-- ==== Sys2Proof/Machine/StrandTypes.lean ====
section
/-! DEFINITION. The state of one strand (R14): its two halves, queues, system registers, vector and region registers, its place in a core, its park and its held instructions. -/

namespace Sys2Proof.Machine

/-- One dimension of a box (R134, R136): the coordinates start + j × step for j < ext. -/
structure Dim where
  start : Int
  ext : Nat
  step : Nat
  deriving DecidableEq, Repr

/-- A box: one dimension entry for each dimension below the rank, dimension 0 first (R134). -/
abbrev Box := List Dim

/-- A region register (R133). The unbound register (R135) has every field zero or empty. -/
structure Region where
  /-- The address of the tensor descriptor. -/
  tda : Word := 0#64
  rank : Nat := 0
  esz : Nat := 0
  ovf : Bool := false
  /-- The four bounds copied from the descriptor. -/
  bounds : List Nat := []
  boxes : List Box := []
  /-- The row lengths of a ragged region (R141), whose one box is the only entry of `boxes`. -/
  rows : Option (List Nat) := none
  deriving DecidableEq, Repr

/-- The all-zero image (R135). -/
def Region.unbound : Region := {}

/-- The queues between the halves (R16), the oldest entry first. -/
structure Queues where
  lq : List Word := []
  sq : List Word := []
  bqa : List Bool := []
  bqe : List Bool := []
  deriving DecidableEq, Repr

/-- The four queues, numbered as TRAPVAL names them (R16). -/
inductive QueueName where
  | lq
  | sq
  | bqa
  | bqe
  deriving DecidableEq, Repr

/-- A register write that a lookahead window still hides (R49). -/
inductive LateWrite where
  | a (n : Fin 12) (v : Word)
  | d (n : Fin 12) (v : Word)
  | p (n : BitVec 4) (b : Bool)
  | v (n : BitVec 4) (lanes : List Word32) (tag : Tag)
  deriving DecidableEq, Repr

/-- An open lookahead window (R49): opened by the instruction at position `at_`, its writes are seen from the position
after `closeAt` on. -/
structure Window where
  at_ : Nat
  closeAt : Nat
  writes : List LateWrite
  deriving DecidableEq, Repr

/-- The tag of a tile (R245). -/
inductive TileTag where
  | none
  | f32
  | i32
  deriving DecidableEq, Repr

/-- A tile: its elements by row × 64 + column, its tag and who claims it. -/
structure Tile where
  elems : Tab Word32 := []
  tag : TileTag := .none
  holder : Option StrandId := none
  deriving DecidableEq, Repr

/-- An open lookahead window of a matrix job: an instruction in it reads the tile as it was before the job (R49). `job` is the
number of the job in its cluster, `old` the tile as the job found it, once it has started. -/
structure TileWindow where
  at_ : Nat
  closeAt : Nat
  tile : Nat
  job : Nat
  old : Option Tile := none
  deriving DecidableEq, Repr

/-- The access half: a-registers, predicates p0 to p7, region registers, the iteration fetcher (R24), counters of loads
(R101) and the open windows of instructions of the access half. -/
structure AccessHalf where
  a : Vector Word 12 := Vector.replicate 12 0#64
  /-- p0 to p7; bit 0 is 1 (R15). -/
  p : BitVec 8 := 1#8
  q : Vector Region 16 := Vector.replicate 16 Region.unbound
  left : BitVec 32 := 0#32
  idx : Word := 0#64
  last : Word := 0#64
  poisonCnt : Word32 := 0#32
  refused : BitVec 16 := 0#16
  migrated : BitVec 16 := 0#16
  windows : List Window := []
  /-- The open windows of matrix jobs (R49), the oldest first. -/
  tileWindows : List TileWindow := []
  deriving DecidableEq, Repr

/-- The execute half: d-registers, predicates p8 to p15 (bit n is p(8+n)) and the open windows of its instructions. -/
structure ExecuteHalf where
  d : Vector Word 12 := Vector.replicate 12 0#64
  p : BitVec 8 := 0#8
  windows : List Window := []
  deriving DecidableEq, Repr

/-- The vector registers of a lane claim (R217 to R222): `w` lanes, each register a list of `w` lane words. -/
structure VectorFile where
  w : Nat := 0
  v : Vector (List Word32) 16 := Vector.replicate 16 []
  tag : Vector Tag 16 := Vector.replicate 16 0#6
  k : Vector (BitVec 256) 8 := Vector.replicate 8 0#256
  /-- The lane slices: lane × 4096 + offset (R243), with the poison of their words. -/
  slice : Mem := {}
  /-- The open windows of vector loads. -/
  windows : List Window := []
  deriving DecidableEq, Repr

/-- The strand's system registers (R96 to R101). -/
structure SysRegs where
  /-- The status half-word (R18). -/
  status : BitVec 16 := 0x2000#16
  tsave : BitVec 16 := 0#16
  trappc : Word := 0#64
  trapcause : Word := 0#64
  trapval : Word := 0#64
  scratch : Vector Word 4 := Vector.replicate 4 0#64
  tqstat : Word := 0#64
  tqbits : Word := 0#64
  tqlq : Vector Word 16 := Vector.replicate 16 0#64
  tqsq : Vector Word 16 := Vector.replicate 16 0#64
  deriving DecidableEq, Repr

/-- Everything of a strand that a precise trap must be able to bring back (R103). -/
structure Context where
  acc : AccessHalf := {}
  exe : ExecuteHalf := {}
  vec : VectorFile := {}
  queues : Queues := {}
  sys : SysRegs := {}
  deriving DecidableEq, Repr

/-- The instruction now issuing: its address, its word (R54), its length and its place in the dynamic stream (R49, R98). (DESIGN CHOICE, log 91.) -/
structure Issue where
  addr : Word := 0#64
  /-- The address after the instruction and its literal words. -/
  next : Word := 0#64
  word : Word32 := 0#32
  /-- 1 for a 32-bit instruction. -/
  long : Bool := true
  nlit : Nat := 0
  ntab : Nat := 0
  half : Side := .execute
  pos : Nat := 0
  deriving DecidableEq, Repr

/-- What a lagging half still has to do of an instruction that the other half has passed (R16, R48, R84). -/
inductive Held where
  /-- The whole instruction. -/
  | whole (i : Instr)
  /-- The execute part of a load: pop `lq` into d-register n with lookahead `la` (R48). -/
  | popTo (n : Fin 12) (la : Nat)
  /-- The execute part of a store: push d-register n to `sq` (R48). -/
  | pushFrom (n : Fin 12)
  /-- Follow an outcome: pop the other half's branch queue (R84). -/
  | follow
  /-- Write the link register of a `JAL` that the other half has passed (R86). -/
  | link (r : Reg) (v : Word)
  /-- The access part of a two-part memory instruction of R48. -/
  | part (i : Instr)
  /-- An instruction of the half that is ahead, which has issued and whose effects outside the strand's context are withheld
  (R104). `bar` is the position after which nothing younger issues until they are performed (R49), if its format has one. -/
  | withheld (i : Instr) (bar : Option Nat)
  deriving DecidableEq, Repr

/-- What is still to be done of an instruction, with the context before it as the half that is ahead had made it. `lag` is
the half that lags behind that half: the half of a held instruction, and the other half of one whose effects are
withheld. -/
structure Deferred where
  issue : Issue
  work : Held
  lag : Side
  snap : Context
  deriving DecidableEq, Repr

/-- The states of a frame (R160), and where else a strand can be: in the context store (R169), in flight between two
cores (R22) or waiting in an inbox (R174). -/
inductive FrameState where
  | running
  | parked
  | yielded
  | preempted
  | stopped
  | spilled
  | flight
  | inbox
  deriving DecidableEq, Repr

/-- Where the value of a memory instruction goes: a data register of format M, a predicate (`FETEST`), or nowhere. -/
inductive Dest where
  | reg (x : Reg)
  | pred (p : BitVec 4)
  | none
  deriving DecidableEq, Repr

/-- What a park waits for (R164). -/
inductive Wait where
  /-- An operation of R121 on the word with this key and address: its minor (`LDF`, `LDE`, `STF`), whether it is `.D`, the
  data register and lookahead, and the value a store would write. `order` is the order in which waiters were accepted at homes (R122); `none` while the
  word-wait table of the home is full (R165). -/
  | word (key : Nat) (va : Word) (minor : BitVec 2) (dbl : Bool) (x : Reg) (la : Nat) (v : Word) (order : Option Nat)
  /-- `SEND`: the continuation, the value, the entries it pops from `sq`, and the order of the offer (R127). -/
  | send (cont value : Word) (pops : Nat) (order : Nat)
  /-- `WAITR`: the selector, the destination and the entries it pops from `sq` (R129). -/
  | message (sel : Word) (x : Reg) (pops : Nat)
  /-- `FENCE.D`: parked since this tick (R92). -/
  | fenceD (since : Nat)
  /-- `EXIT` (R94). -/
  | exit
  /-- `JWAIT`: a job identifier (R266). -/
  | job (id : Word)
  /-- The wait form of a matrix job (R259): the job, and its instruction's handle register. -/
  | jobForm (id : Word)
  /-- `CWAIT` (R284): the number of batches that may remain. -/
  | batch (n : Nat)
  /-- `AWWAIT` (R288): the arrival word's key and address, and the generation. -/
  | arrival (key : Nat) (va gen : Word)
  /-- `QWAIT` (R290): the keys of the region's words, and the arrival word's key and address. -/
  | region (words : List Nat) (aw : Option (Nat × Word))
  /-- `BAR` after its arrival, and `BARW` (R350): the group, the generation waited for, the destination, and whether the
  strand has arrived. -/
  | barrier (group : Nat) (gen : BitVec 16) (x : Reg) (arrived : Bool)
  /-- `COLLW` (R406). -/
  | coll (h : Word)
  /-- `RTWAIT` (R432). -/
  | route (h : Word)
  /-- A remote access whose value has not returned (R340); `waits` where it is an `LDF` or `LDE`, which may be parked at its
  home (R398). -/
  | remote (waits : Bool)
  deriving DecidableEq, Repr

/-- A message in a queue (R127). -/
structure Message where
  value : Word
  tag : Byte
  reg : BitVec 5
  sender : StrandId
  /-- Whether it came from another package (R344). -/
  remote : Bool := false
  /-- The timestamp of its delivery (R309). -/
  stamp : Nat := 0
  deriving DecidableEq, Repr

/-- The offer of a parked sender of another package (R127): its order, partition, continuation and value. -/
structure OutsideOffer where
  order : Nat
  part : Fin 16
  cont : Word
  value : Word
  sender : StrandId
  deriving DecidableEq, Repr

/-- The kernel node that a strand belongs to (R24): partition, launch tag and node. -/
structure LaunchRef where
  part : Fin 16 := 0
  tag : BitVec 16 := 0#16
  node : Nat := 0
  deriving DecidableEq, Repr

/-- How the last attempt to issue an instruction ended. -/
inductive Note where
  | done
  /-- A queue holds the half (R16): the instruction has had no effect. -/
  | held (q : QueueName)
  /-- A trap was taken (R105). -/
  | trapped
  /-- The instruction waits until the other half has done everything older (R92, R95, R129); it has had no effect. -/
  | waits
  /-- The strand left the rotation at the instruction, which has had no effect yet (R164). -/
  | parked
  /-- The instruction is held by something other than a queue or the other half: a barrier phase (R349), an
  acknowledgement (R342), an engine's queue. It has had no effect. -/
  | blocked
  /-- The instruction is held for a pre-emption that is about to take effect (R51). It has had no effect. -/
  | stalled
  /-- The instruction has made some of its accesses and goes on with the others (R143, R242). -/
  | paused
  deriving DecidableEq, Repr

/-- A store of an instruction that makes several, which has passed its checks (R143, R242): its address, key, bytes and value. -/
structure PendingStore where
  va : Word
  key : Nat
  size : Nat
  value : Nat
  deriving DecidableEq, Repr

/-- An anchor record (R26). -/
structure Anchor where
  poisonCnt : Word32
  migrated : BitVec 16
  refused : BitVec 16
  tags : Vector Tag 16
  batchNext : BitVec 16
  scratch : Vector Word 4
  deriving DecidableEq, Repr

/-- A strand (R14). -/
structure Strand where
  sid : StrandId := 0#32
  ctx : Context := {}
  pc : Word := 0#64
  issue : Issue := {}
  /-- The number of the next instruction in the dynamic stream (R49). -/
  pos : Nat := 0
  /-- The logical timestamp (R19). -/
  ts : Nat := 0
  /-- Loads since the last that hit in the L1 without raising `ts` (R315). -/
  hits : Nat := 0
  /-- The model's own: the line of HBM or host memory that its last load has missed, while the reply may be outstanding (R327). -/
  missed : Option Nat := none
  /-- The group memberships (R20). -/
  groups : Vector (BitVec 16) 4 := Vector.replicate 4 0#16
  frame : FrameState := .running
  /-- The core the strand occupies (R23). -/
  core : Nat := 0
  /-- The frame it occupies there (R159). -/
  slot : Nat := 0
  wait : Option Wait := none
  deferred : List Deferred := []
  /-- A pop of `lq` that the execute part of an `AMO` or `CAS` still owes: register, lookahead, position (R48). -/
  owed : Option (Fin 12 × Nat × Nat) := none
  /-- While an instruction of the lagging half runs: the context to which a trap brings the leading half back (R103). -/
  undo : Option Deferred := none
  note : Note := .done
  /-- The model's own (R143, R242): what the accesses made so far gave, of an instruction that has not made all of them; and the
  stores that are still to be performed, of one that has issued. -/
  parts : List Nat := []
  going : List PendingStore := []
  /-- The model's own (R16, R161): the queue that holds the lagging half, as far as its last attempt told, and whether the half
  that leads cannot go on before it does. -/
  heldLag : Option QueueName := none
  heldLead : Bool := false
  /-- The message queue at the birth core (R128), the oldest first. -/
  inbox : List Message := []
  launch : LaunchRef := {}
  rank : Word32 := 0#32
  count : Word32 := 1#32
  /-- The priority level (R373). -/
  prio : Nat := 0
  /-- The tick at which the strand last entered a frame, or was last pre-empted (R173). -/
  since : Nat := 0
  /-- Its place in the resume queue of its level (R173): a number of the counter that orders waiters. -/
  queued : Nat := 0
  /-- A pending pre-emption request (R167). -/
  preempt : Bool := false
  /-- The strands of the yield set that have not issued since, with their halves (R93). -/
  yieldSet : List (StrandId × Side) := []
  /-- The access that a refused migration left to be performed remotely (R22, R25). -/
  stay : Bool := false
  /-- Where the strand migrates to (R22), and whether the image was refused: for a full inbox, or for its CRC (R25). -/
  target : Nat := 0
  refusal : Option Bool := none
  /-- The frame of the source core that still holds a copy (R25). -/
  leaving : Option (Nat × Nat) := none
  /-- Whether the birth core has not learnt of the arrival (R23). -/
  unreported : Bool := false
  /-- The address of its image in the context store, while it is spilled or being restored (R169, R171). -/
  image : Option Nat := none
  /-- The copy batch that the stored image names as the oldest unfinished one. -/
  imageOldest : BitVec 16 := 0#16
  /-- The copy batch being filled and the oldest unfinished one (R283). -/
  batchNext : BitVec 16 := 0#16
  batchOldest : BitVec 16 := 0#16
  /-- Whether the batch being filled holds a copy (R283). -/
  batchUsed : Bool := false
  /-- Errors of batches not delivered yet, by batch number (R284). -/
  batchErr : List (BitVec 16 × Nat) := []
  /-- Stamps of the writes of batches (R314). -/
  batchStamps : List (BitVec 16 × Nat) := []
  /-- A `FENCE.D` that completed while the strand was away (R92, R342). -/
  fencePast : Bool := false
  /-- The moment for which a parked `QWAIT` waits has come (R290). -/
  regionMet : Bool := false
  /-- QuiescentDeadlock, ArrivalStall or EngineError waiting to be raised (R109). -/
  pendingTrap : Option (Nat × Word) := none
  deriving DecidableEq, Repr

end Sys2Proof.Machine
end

**WORK ITEM:**
Look through the listing and extract every line with "package" in it.

**WRITTEN ANSWER:**
  /-- Whether it came from another package (R344). -/
/-- The offer of a parked sender of another package (R127): its order, partition, continuation and value. -/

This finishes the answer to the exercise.